Records to use:
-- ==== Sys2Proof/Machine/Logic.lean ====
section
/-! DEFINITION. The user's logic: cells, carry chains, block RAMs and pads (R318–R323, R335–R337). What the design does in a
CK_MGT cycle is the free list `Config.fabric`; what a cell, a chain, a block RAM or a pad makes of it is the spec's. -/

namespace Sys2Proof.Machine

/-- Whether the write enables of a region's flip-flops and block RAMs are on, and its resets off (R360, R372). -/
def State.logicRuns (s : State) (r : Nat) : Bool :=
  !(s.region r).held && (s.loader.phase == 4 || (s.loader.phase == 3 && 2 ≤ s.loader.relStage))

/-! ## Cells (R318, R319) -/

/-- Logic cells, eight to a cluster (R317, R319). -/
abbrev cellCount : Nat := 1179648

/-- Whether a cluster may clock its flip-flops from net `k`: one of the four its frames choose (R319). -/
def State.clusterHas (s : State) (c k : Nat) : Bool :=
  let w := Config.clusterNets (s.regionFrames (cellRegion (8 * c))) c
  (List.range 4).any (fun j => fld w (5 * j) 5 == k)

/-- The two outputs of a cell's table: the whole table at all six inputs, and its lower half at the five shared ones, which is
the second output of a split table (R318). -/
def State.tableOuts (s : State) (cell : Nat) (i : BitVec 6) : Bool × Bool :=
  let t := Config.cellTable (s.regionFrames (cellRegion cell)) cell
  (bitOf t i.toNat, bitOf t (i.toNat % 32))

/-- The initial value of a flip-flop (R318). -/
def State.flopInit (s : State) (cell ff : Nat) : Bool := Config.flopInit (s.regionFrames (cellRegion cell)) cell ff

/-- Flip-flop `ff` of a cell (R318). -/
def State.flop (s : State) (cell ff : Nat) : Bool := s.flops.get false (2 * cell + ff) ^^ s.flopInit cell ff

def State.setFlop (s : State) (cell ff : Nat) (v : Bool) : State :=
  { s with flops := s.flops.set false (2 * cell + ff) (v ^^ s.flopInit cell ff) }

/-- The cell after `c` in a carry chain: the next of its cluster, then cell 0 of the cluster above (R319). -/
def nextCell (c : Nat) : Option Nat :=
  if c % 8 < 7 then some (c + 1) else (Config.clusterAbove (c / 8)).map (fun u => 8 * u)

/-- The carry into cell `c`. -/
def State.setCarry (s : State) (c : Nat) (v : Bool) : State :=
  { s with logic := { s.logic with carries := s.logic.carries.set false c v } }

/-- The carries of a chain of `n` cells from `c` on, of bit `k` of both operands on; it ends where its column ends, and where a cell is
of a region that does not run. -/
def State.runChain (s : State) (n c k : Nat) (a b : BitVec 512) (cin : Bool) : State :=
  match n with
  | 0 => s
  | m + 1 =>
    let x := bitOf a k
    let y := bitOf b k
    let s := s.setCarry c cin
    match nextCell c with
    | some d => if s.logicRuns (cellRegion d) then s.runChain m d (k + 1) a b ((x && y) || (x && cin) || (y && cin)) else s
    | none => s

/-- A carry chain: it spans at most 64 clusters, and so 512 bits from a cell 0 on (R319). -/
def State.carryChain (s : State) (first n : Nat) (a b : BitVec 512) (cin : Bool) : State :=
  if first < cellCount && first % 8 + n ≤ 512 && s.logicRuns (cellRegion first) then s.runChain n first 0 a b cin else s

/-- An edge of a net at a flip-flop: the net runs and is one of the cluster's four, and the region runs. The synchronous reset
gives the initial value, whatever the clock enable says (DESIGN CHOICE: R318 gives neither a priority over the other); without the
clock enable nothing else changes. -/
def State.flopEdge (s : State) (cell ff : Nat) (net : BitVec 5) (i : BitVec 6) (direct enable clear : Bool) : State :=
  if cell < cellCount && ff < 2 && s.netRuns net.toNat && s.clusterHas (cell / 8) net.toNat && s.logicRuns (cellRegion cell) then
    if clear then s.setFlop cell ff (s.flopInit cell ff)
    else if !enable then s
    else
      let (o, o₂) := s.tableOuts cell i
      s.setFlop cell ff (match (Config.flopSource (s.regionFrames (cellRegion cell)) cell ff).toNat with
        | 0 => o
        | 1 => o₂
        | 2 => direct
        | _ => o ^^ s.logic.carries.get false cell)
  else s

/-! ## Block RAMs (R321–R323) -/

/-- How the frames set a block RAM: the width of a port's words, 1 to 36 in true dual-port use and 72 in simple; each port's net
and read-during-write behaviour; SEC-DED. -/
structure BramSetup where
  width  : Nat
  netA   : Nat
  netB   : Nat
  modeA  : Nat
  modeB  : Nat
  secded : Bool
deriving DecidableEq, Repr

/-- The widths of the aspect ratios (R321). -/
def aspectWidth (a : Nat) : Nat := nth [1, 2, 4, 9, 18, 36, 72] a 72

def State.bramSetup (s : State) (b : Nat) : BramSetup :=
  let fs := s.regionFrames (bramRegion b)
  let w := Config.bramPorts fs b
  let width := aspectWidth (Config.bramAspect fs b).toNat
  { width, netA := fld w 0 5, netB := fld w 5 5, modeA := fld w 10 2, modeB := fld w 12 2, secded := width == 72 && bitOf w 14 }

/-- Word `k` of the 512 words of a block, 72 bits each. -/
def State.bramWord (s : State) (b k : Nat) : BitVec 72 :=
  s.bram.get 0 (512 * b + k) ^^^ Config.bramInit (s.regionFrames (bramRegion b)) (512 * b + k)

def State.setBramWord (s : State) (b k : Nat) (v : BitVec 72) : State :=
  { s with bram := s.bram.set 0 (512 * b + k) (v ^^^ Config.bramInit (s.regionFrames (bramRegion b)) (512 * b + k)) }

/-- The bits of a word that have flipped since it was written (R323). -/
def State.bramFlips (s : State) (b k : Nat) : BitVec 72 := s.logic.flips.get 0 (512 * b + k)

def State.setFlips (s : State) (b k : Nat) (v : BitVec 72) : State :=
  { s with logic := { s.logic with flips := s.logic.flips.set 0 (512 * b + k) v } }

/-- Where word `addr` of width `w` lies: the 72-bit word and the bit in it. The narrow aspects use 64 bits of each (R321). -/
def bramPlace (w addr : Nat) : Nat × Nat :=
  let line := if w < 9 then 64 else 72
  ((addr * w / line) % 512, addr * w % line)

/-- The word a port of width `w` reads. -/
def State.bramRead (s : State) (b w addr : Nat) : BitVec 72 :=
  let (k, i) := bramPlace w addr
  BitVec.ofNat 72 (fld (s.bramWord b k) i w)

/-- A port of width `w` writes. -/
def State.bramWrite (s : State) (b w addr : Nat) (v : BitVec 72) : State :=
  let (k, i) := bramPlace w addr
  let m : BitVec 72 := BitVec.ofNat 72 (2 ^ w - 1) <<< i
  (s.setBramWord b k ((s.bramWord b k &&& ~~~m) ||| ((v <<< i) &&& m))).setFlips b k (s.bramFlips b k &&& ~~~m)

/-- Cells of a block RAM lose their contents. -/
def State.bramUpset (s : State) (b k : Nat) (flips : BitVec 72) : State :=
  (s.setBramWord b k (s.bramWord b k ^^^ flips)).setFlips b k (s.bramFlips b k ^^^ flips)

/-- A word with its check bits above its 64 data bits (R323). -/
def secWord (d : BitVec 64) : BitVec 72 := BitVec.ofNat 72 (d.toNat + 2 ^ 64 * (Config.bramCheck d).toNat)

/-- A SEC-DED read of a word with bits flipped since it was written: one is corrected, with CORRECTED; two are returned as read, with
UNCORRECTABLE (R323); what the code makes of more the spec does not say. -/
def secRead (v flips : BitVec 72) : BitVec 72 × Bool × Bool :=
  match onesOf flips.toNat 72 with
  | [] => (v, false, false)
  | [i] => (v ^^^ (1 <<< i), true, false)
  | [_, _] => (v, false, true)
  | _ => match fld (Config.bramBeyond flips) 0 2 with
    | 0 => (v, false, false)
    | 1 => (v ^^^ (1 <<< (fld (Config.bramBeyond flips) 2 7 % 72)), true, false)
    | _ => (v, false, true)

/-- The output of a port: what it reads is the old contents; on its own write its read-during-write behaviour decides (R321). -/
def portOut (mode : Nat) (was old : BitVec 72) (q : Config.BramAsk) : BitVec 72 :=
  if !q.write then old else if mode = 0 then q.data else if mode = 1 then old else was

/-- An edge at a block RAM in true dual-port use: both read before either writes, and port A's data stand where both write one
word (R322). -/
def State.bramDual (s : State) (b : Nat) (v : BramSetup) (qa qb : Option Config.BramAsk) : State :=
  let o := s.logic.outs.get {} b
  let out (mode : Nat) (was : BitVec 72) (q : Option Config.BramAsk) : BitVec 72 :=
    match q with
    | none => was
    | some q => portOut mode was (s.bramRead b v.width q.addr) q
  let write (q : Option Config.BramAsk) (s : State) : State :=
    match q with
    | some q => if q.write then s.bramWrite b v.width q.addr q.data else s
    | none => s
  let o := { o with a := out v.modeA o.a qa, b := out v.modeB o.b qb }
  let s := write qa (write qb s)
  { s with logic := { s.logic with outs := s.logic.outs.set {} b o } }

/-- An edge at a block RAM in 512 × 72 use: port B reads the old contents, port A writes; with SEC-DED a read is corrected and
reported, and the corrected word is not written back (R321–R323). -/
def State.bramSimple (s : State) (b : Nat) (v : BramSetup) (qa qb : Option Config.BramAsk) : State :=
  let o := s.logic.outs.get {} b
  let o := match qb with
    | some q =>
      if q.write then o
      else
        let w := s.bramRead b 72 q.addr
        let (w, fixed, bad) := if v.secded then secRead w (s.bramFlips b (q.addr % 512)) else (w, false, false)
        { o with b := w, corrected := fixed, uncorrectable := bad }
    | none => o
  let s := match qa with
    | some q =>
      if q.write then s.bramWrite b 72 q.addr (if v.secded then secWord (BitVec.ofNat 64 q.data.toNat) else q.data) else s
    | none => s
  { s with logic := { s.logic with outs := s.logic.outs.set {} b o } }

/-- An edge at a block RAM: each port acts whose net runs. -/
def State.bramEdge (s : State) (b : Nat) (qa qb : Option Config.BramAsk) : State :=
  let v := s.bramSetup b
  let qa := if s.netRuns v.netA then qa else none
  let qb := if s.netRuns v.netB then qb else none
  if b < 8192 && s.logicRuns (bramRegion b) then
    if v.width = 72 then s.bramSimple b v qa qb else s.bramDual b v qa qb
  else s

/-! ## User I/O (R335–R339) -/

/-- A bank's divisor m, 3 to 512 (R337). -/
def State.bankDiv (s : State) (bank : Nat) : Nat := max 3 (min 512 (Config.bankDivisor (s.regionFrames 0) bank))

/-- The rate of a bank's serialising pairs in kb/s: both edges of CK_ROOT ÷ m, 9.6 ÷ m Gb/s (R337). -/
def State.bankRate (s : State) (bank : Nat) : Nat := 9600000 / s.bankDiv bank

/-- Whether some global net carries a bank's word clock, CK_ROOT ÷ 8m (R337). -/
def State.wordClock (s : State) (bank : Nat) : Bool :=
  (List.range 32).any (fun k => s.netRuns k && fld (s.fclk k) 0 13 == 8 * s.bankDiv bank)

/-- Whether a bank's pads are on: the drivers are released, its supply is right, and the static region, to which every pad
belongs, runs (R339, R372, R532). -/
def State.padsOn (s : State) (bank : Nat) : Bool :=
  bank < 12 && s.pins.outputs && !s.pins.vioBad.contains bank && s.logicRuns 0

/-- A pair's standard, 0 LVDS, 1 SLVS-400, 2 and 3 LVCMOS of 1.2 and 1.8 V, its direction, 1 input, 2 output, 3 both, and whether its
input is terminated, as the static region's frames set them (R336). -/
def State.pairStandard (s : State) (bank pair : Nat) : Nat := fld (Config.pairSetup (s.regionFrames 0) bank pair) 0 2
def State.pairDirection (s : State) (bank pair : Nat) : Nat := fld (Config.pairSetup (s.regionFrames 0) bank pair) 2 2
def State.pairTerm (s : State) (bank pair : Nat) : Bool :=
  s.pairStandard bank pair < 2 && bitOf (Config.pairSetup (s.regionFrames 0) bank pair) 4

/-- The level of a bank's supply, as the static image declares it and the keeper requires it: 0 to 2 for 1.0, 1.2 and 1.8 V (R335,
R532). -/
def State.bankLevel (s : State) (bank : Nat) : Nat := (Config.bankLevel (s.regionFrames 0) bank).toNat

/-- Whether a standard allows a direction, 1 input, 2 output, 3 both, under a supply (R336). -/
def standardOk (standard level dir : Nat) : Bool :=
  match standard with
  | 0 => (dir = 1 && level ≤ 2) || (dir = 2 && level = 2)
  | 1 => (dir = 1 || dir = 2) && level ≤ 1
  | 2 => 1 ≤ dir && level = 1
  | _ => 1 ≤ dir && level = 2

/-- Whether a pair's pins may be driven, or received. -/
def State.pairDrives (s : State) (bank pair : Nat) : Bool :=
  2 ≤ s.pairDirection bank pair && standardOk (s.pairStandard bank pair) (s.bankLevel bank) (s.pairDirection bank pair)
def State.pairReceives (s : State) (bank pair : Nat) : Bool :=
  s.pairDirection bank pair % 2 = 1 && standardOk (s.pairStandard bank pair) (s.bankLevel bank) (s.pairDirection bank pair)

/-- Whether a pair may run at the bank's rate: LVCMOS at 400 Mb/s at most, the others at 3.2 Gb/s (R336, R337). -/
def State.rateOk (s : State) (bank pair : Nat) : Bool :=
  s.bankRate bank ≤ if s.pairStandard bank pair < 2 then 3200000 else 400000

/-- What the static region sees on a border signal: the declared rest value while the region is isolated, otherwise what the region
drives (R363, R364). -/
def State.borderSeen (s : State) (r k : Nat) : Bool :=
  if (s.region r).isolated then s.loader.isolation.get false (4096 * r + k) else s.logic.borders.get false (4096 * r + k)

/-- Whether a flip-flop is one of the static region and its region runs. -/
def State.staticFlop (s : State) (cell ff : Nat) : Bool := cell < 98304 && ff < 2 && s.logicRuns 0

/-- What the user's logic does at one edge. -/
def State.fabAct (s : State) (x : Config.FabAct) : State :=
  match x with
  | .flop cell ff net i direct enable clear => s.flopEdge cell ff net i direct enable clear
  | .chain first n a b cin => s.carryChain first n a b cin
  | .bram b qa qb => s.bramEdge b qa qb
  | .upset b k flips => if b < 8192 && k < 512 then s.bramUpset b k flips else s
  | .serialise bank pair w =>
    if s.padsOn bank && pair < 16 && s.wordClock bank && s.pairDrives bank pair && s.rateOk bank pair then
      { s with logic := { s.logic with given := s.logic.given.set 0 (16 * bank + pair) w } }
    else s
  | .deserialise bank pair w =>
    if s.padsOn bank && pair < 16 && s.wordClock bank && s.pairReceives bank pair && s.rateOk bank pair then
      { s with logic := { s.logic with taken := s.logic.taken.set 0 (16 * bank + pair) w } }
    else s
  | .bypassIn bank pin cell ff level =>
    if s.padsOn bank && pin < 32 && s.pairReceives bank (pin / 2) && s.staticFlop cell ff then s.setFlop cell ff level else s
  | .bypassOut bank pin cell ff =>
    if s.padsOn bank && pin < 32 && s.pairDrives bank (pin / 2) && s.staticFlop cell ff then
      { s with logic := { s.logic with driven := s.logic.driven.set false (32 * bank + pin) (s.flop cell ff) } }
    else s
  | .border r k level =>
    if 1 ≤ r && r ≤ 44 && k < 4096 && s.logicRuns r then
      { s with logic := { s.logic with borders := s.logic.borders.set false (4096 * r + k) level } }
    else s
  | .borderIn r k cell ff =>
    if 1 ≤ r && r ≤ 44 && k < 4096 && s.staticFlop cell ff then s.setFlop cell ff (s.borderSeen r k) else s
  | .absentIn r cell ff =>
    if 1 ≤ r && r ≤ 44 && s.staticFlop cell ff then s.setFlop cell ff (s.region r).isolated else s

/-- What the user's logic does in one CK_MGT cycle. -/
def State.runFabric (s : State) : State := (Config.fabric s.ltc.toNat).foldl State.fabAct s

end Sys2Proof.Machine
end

Exercise directions: Select the lines from the entries that include the word "padsOn".

Your response:
def State.padsOn (s : State) (bank : Nat) : Bool :=
    if s.padsOn bank && pair < 16 && s.wordClock bank && s.pairDrives bank pair && s.rateOk bank pair then
    if s.padsOn bank && pair < 16 && s.wordClock bank && s.pairReceives bank pair && s.rateOk bank pair then
    if s.padsOn bank && pin < 32 && s.pairReceives bank (pin / 2) && s.staticFlop cell ff then s.setFlop cell ff level else s
    if s.padsOn bank && pin < 32 && s.pairDrives bank (pin / 2) && s.staticFlop cell ff then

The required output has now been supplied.